• **DATA IN THIS EXERCISE**:
-- ==== Sys2Proof/Tests/Slice0.lean ====
section
/-!
SUPPORT. The model's own tests. Expected values are those of spec/95_test_vectors.md and of the examples in the
rules named; words are written out field by field from rule R80. After them, for each statement with hypotheses,
a theorem `witness_<statement>` with a concrete state and operands that meet them.
-/

namespace Sys2Proof.Tests

open Sys2Proof Sys2Proof.Machine

/-! ### Small states -/

/-- The state after reset with the primitive operands set. -/
def withOps (a b c : Word) : State := { State.reset with opa := a, opb := b, opc := c }

/-- The state after reset with a block in DIN and a schedule. -/
def withBlock (k : Schedule) (b : Quad) : State := { State.reset with din := b, sched := k }

/-- `RES` after a command; 0 if it has no next state. -/
def resOf (o : Host.Outcome State Fault Refusal) : Word × Word :=
  match o with
  | .next t => (t.resHi, t.res)
  | .fault _ => (0, 0)
  | .refused _ => (0, 0)

/-- `DOUT` after a command; zero if it has no next state. -/
def doutOf (o : Host.Outcome State Fault Refusal) : Quad :=
  match o with
  | .next t => t.dout
  | .fault _ => .zero
  | .refused _ => .zero

/-- A schedule with few words set, for tests that need no key. -/
def smallSchedule : Schedule := ⟨0, 0, ((Vector.replicate 40 0).set 0 0xDDC13A91).set 7 0x2CC8430B⟩

/-- An idle engine with a valid key. -/
def keyed : State := { State.reset with status := ⟨false, true, true, false, false, 0⟩ }

/-- An engine with `tf.nop` pending, as acceptance after reset leaves it. -/
def busyNop : State := accept 0 State.reset

/-- STATUS = 0000051E of 95_test_vectors.md section 2.9. -/
def full : State := { State.reset with status := ⟨false, true, true, true, true, 5⟩, errInfo := 0x30 }

/-! ### Syntax, decoder, encoder -/

theorem test_wellFormed_refuses_rndenc_16 : (Instr.rndenc 16).wellFormed = false := by decide

theorem test_wellFormed_refuses_rnddec_16 : (Instr.rnddec 16).wellFormed = false := by decide

/-- Rules R80, R85: RSVD (19 bits), SEL (1), RIDX (4), OPCODE (8), for every constructor. -/
theorem test_decode_every_constructor :
    decode (0#19 ++ 0#1 ++ 0x0#4 ++ 0x00#8) = .ok .nop ∧
    decode (0#19 ++ 0#1 ++ 0x0#4 ++ 0x01#8) = .ok .keysched ∧
    decode (0#19 ++ 0#1 ++ 0x0#4 ++ 0x02#8) = .ok .encrypt ∧
    decode (0#19 ++ 0#1 ++ 0x0#4 ++ 0x03#8) = .ok .decrypt ∧
    decode (0#19 ++ 0#1 ++ 0xF#4 ++ 0x04#8) = .ok (.rndenc 15) ∧
    decode (0#19 ++ 0#1 ++ 0x6#4 ++ 0x05#8) = .ok (.rnddec 6) ∧
    decode (0#19 ++ 0#1 ++ 0x0#4 ++ 0x06#8) = .ok .whitenIn ∧
    decode (0#19 ++ 1#1 ++ 0x0#4 ++ 0x06#8) = .ok .whitenOut ∧
    decode (0#19 ++ 0#1 ++ 0x0#4 ++ 0x10#8) = .ok .polymul ∧
    decode (0#19 ++ 0#1 ++ 0x0#4 ++ 0x11#8) = .ok .freduceMds ∧
    decode (0#19 ++ 1#1 ++ 0x0#4 ++ 0x11#8) = .ok .freduceRs ∧
    decode (0#19 ++ 0#1 ++ 0x0#4 ++ 0x12#8) = .ok .gfmulMds ∧
    decode (0#19 ++ 1#1 ++ 0x0#4 ++ 0x12#8) = .ok .gfmulRs ∧
    decode (0#19 ++ 0#1 ++ 0x0#4 ++ 0x13#8) = .ok .qpermQ0 ∧
    decode (0#19 ++ 1#1 ++ 0x0#4 ++ 0x13#8) = .ok .qpermQ1 ∧
    decode (0#19 ++ 0#1 ++ 0x0#4 ++ 0x14#8) = .ok .mdsmix ∧
    decode (0#19 ++ 0#1 ++ 0x0#4 ++ 0x15#8) = .ok .rsmix ∧
    decode (0#19 ++ 0#1 ++ 0x0#4 ++ 0x16#8) = .ok .gfunc := by decide

theorem test_decode_rejects :
    decode 0x00000007 = .error .illegalOpcode ∧ decode 0x000000FF = .error .illegalOpcode ∧
    decode 0xFFFFFF07 = .error .illegalOpcode ∧ decode 0x00001000 = .error .reservedField ∧
    decode 0x80000016 = .error .reservedField ∧ decode 0x00001004 = .error .reservedField ∧
    decode 0x00000106 = .error .reservedField := by decide

/-- The table's numbering: `tf.rnddec` with RIDX 0, and a word with a bit above the row's. -/
theorem test_decodeTableWord :
    decodeTableWord 32 0x00000005 = some (.rnddec 0) ∧ decodeTableWord 32 0x00001006 = some .whitenOut ∧
    decodeTableWord 32 0x00000017 = none ∧ decodeTableWord 64 0x100000000 = none := by decide

/-- Section 2.8, the rows where the order of the tests shows. -/
theorem test_check_priority :
    check 0xFFFFFF07 false = some .illegalOpcode ∧ check 0x00002002 false = some .reservedField ∧
    check 0x00000002 false = some .noKey ∧ check 0x00000002 true = none ∧
    check 0x00000F04 true = none ∧ check 0x00001004 true = some .reservedField ∧
    check 0x00001011 false = none ∧ check 0x00001014 false = some .reservedField := by decide
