-- ==== Sys2Proof/Config.lean ====
section
/-! DEFINITION. The configuration of an SFC (00_scope.md R6 to R12; 10_state.md R26, R45), fixed when the hardware is
built, and the free values: what the environment and the host put on the input ports. -/

namespace Sys2Proof

/-- SensorState (10_state.md R22): encoding 0 = Untriggered, 1 = Triggered. -/
inductive SensorState where
  | untriggered
  | triggered
  deriving DecidableEq, Repr, Inhabited

/-- The construction-time constants of one bit (00_scope.md R8). -/
structure BitConfig where
  /-- `SPF[i]`, StepsPerFlap -/
  spf    : StepDelta
  /-- `HOFF[i]`, HomeOffset -/
  hoff   : StepDelta
  /-- `TRIG[i]`, the trigger threshold in raw sensor units -/
  trig   : Nat
  /-- `UNTRIG[i]`, the untrigger threshold in raw sensor units -/
  untrig : Nat
  deriving DecidableEq, Repr, Inhabited

/-- NSYM = 55, "a constant, not a parameter" (00_scope.md R7). -/
def nsym : Nat := 55

/-- `TOTAL[i] = SPF[i] * 55`, "derived, not free" (00_scope.md R8). -/
def BitConfig.total (b : BitConfig) : Nat := b.spf.steps * nsym

/-- The parameters of the SFC. `N` is the number of entries of `bits` and `M` the number of rows of `msgs`, so neither
can disagree with the tables. -/
structure Config where
  /-- the constants of bits `0..N-1` -/
  bits        : List BitConfig
  /-- `SYMTAB[0..54]`, the symbol ROM (20_memory.md R60) -/
  symtab      : List Byte
  /-- `SW`, the width of a sample in bits (00_scope.md R9) -/
  sw          : Nat
  /-- `MSGS[r][c]`, the message ROM (00_scope.md R11, 20_memory.md R61) -/
  msgs        : List (List Byte)
  /-- `SENS_RESET`, OPEN (92_eei_decisions.md D11) -/
  sensReset   : SensorState
  /-- `PULSE_WIDTH`, no rule reads it (R12, 70_reset_and_hazards.md R270) -/
  pulseWidth  : Nat
  /-- `SETTLE_DELAY`, no rule reads it (R12, R270) -/
  settleDelay : Nat
  deriving DecidableEq, Repr, Inhabited

namespace Config

/-- `N`, the number of bits (00_scope.md R6). -/
def n (c : Config) : Nat := c.bits.length

/-- `M`, the number of rows of the Message Sequence (00_scope.md R11). -/
def m (c : Config) : Nat := c.msgs.length

/-- The constants of bit `i` (00_scope.md R8). Every rule reads them for an `i < N` only; log entry 8 says what the
model does past that. -/
def bit (c : Config) (i : Nat) : BitConfig := c.bits.getD i default

end Config

/-- What the input pins of the command port and the reset input carry at one operation boundary (10_state.md R43, R44;
44_coordinator.md R191). `rst` stands for `rst` asserted at that boundary or at any time before the operation that
starts there completes (log entry 5). -/
structure HostInput where
  rst      : Bool
  cmdValid : Bool
  cmd      : Word
  deriving DecidableEq, Repr, Inhabited

/-- FREE VALUE: what the host presents at the boundary with this number, where State's script of inputs has ended.
"When the host presents a command relative to the sequencer's cycles is timing, and the model does not fix it"
(44_coordinator.md R191; 93_implementation_defined.md row 6; log entry 2). -/
opaque Config.freeHostInput : Nat → HostInput

/-- FREE VALUE: what port `sample_in[i]` carries at the CYCLE with this number, where State's script of samples has
ended: "any value in `[0, 2^SW)`, chosen by the environment, under no law" (10_state.md R40; log entry 3). The
arguments are the CYCLE's number and `i`. -/
opaque Config.freeSample : Nat → Nat → Half

/-- FREE VALUE: a ROM read at an index where the ROM has no byte. "Indices outside a ROM cannot arise"
(20_memory.md R66), so no state that meets the invariant reads it (log entry 8). -/
opaque Config.freeRomByte : Nat → Byte

namespace Config

/-- FIXTURE_SYMTAB of 95_test_vectors.md section 0: "a legal SYMTAB chosen for tests. It is not the device's table." -/
def fixtureSymtab : List Byte :=
  [0x20#8]
    ++ (List.range 26).map (fun k => BitVec.ofNat 8 (0x41 + k))
    ++ (List.range 10).map (fun k => BitVec.ofNat 8 (0x30 + k))
    ++ (List.range 15).map (fun k => BitVec.ofNat 8 (0x21 + k))
    ++ [0x3A#8, 0x0A#8, 0x0D#8]

/-- Config A of 95_test_vectors.md: one bit, the values of the source's examples. The two delays are the model's own
(the spec gives none, and no rule reads them). -/
def configA : Config where
  bits        := [⟨⟨58⟩, ⟨3⟩, 3000, 1000⟩]
  symtab      := fixtureSymtab
  sw          := 12
  msgs        := [[0x20#8]]
  sensReset   := .untriggered
  pulseWidth  := 1
  settleDelay := 0

/-- Config B of 95_test_vectors.md: Config A with `HOFF[0] = 348`. -/
def configB : Config := { configA with bits := [⟨⟨58⟩, ⟨348⟩, 3000, 1000⟩] }

/-- Config C of 95_test_vectors.md: two bits, small drums. -/
def configC : Config where
  bits        := [⟨⟨1⟩, ⟨0⟩, 3000, 1000⟩, ⟨⟨1⟩, ⟨2⟩, 3000, 1000⟩]
  symtab      := fixtureSymtab
  sw          := 12
  msgs        := [[0x41#8, 0x20#8], [0x20#8, 0x48#8]]
  sensReset   := .untriggered
  pulseWidth  := 1
  settleDelay := 0

/-- DESIGN CHOICE, log entry 1: the configuration of `State.reset`. The spec makes the configuration an argument of
the model; statements quantify over it (`State.resetWith`), and none rests on this choice. -/
def reference : Config := configC

end Config

end Sys2Proof
end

• **BRIEF**:
From the line that has "(00_scope.md R6). -/" through the line that has "opaque Config.freeHostInput : Nat → HostInput", copy every line exactly as it appears above, and leave out all others.

• **RESPONSE AREA**:
/-- `N`, the number of bits (00_scope.md R6). -/
def n (c : Config) : Nat := c.bits.length

/-- `M`, the number of rows of the Message Sequence (00_scope.md R11). -/
def m (c : Config) : Nat := c.msgs.length

/-- The constants of bit `i` (00_scope.md R8). Every rule reads them for an `i < N` only; log entry 8 says what the
model does past that. -/
def bit (c : Config) (i : Nat) : BitConfig := c.bits.getD i default

end Config

/-- What the input pins of the command port and the reset input carry at one operation boundary (10_state.md R43, R44;
44_coordinator.md R191). `rst` stands for `rst` asserted at that boundary or at any time before the operation that
starts there completes (log entry 5). -/
structure HostInput where
  rst      : Bool
  cmdValid : Bool
  cmd      : Word
  deriving DecidableEq, Repr, Inhabited

/-- FREE VALUE: what the host presents at the boundary with this number, where State's script of inputs has ended.
"When the host presents a command relative to the sequencer's cycles is timing, and the model does not fix it"
(44_coordinator.md R191; 93_implementation_defined.md row 6; log entry 2). -/
opaque Config.freeHostInput : Nat → HostInput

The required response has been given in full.